Consider the following list and suppose we want to perform some simple algebraic operations:
price = [5.99, 10.25, 2.0, 40.99, 5.60, 63.49]
price*2
[5.99, 10.25, 2.0, 40.99, 5.6, 63.49, 5.99, 10.25, 2.0, 40.99, 5.6, 63.49]
price+0.5
--------------------------------------------------------------------------- TypeError Traceback (most recent call last) <ipython-input-4-ba6ebb983a2c> in <module>() ----> 1 price+0.5 TypeError: can only concatenate list (not "float") to list
Clearly, if we wanted to double the value of each element and add half, this cannot be done easily.

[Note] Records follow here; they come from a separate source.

/-- FIRST_PUBLICATION: of firmware restarted in holdover (R300), or of firmware switched to.  READY waits for LOCKED (R16). -/
def execFirstPublication (s : State) : Host.Outcome State Fault Refusal :=
  let s := s.quiet
  .next (if s.fw.entered && s.on RC_STAT.HOLDOVER then
      if s.rc.rstLow || s.rc.storm || s.on FW_STAT.NO_FW then s
      else
        let s := (s.startAllRamps.keepHeld.wr RC_STAT.HOLDOVER 0 0).wr GSTAT.HOLDOVER 0 0
        let s := s.firstRecords.resumeLinks.discardWindows false
        let s := if (s.bankOf (s.rd ENG_STAT.BANK)).valid && !s.fw.sramFail then
            (s.wr ENG_STAT.STATE 0 1).wr ENG_STAT.LD_RUN 0 0 else s
        let s := (s.publishOutputs).setFw (fun f => { f with published := true })
        let s := s.raise .RC_WARM_RESTART
        if s.on CAD_STAT.LOCKED then (s.wr GSTAT.READY 0 1).drive .ready else s.setFw (fun f => { f with readyOwed := true })
    else if s.fw.entered && s.on FW_STAT.TENTATIVE then
      let k := s.rd FW_STAT.ACTIVE
      let s := ((s.wr FW_STAT.TENTATIVE 0 0).wr FW_STAT.GEN 0 (s.slotGen k)).firstRecords
      s.publishOutputs.raise .FW_SW_DONE (arg0 k 0)
    else s)

/-! ### IMG_LOAD (R349, R350, R355, R388, R399) -/

/-- The refusals of an image load by the governor's state, at the request and again when it ends. -/
def State.imgRefusal (s : State) (kind set src : Nat) : Option Nat :=
  if 7 ≤ kind then some stBADPARAM
  else if 3 ≤ kind ∧ s.locks.cfg then some stLOCKED
  else if kind = 0 ∧ s.on ENG_STAT.SWITCH_PEND then some stCONFLICT
  else if kind = 1 ∧ !s.isOpen set then some stCONFLICT
  else if src = 1 ∧ s.on FW_STAT.SW_PEND then some stCONFLICT
  else none

/-- IMG_LOAD. -/
def actImgLoad : Act := fun s n p =>
  let w := p.par 0
  match s.imgRefusal (bits 3 0 w) (bits 5 4 w) (bits 8 8 w) with
  | some st => replied st s
  | none => (none, s.putOut n p
      (.imgLoad (bits 3 0 w) (bits 5 4 w) (bits 8 8 w) (p.par 1 + p.par 2 * 2 ^ 32) (p.par 3)))

/-- IMG_LOAD (0x92). -/
def execImgLoad (s : State) : Host.Outcome State Fault Refusal :=
  .next (s.quiet.runOp 0x92 actImgLoad)

/-- Register words of an image: the fields frozen by `LOCK0.CFG`, written as software writes them (R388). -/
def State.imageRegs (s : State) (l : List (Nat × Nat)) : State :=
  l.foldl (fun s e =>
    match findReg e.1 with
    | some (d, r, false) =>
      let fs := d.fields.filter (fun f => f.acc == .rw && f.lock == .cfg)
      let s := fs.foldl (fun s f => (f.insts r).foldl (fun s i => s.writeField false f i (e.2 / 2 ^ f.lsb d r i)) s) s
      s.crossClamp d.off r
    | _ => s) s

/-- The identifier of an image. -/
def imageIdOf : ImageBody → Nat
  | .engine e => e.id
  | .set id _ _ => id
  | .model m => m.id
  | .rim id _ => id
  | .thermal id _ _ => id
  | .margin m => m.id
  | .budget b => b.id

/-- The body fits the KIND and SET of its load. -/
def bodyFits (kind set : Nat) : ImageBody → Bool
  | .engine _ => kind == 0
  | .set _ n _ => kind == 1 && n == set
  | .model _ => kind == 2
  | .rim _ _ => kind == 3
  | .thermal _ _ _ => kind == 4
  | .margin _ => kind == 5
  | .budget _ => kind == 6

/-- The image takes its place: a status and the state (R349). -/
def State.takeImage (s : State) (readBack : Bool) : ImageBody → Nat × State
  | .engine e =>
    let q := s.loadEngine e readBack
    (if q.1 then stOK else stBADPARAM, q.2)
  | .set _ n ks => (stOK, s.loadSet n ks)
  | .model m =>
    let q := s.schedule (s.tick + 1) .model
    (q.1, if q.1 = stOK then q.2.setEm (fun e => { e with next := some m }) else s)
  | .rim _ l => (stOK, s.imageRegs l)
  | .thermal id l ts =>
    (stOK, (s.imageRegs l).setTh (fun t => { t with
      imageId := id, tables := ts.foldl (fun t e => Table.set [] t e.1 e.2) t.tables }))
  | .margin m => (stOK, (s.imageRegs m.regs).setMg (fun x => { x with image := some m }))
  | .budget b => (stOK, (s.imageRegs b.regs).setBg (fun x => { x with image := some b }))

/-- The checks of R399 on a table image. -/
def State.tableOk (s : State) (kind set : Nat) (f : ImageFile) : Bool :=
  s.signedOk 0x50475442 262144 f.bytes && bodyFits kind set f.body

/-- The first image load that has not been ended by a restart. -/
def State.imgLoadOut (s : State) : Option (Outstanding × Nat × Nat × Nat) :=
  s.cmd.out.findSome? (fun o => match o.wait with
    | .imgLoad kind set src _ _ => if o.failed.isNone then some (o, kind, set, src) else none
    | _ => none)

Instead, we would have to use a loop:
for i in range(len(price)):
price[i] = price[i]*2
price[i] = price[i]+0.5
print price
[12.48, 21.0, 4.5, 82.48, 11.7, 127.48]
But, there should be a more convinient way...
We start, by importing the NumPy module. Import statements like this are the typical way of getting access to functions in Python. The most general way to import a module is the following:
from numpy import *
The above imports all functions included in the package and can call them simply by their name.
sin(3*pi/2)*exp(2)
-7.3890560989306504
Instead we can import the numpy module and tell Python that we want to refer to numpy by the short abbreviation np. This is recommended since we keep track of which module the functions belong to.
import numpy as np
NumPy's main object is the homogeneous multidimensional array. It is a table of elements - all of the same type - indexed by a tuple of positive integers.
NumPy's array class is called ndarray and the package includes basic utility functions for creating and manipulate arrays in a similar fashion to MATLAB. For example we can create a one-dimensional array by:
price = np.array([5.99, 10.25, 2.0, 40.99, 5.60, 63.49])
print type(price)
price = price*2+0.5
print price
<type 'numpy.ndarray'> [ 12.48 21. 4.5 82.48 11.7 127.48]
There are other ways to create one-dimensional arrays:
x = np.linspace(-1,1,5)
print x
[-1. -0.5 0. 0.5 1. ]
y = np.arange(0,1,0.2)
print y
[ 0. 0.2 0.4 0.6 0.8]
Change the inputs of the linspace and arange function until you understand exactly what they do. Using both ways, create a vector of starting from -1.5 to 4.5 inclusive with a step of 0.5.
# type your solution here
#%load solutions/1D_array.py
We can always find out what a function does by typing its name, followed by a question mark:
np.arange?
Resize the help window (to get it out of your way) by dragging the divider. Double click on the divider to close it.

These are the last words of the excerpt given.